(Saved data entries)

-- ==== Sys2Proof/Machine/Cipher.lean ====
section
/-! DEFINITION. The cipher engine (12): the lock, the key slots, block operations, CCM, the nonce counters and their records. -/

namespace Sys2Proof.Machine

/-- Status codes of Table 12.7. -/
abbrev csNoLock : Nat := 0x20
abbrev csKeyTag : Nat := 0x21
abbrev csKEmpty : Nat := 0x22
abbrev csKRetired : Nat := 0x23
abbrev csKParity : Nat := 0x24
abbrev csAuthFail : Nat := 0x25
abbrev csNoArea : Nat := 0x26
abbrev csKDup : Nat := 0x27
abbrev csNFull : Nat := 0x28
abbrev csTamper : Nat := 0x29
abbrev csOverlap : Nat := 0x2B

/-! ### The lock -/

/-- The lock granted to a thread: HELD, OWNER, TOKEN, account 0x51 from R to H (12 R505). -/
def State.grantLock (s : State) (t : ThreadId) : State :=
  (((s.posted 0x51 (Account.take 1)).setBit F.CIP_LOCK_HELD).setFld F.CIP_LOCK_OWNER t.val).setFld F.CIP_LOCK_TOKEN
    (s.fld F.CIP_LOCK_TOKEN + 1)

/-- A write of 1 to CLAIM (12 R505): while the lock is free it is granted; before the account's first grant (R543) the claim waits for the
island to be lit. -/
def State.claimLock (s : State) (t : ThreadId) : State :=
  if s.flag F.CIP_LOCK_HELD then s
  else if 1 ≤ (s.acct 0x51).r then s.grantLock t
  else if s.cip.claim.isNone then { s with cip := { s.cip with claim := some t } } else s

/-- Whether the engine has an operation in hand: one that waits for a record, or one whose completion is still to be written (12 Table 12.6). -/
def State.cipInHand (s : State) : Bool := s.cip.waiting.isSome || s.cip.last.isSome

/-- A write of 1 to RELEASE (12 R506): by the owner it frees the lock, after the completion of the operation in hand (Table 12.6). -/
def State.releaseLock (s : State) (t : ThreadId) : State :=
  if s.flag F.CIP_LOCK_HELD && s.fld F.CIP_LOCK_OWNER == t.val then
    (if s.cipInHand then { s with cip := { s.cip with freeAfter := true } } else s.freeLock)
  else s

/-- A write to CIP_LOCK (12 R505, R506): it lights the island as a doorbell does. -/
def State.cipLockWrite (s : State) (t : ThreadId) (v : Word) : State :=
  if !s.has .cipher then s
  else
    let s1 := s.wakeIsland .cipher
    if s.flag F.CIP_LOCK_HELD then (if v.getLsbD 1 then s1.releaseLock t else s1)
    else if v.getLsbD 0 then s1.claimLock t else s1

/-- CIP_LOCK_CLAIM (12 R505). -/
def execCipLockClaim (t : ThreadId) (s : State) : Res := ok (if s.steadyRuns then s.cipLockWrite t 1 else s)
/-- CIP_LOCK_RELEASE (12 R506). -/
def execCipLockRelease (t : ThreadId) (s : State) : Res := ok (if s.steadyRuns then s.cipLockWrite t 2 else s)

/-! ### Descriptors and checks -/

/-- WIPE of a KLOAD. -/
def Desc.wipe (d : Desc) : Bool := d.op == 1 && d.uflags % 2 == 1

• Exercise objective: Print, exactly as written, the first line of the records above and each line after it until the line with "abbrev csNoLock : Nat := 0x20", which is printed too.

• Answer space:
-- ==== Sys2Proof/Machine/Cipher.lean ====
section
/-! DEFINITION. The cipher engine (12): the lock, the key slots, block operations, CCM, the nonce counters and their records. -/

namespace Sys2Proof.Machine

/-- Status codes of Table 12.7. -/
abbrev csNoLock : Nat := 0x20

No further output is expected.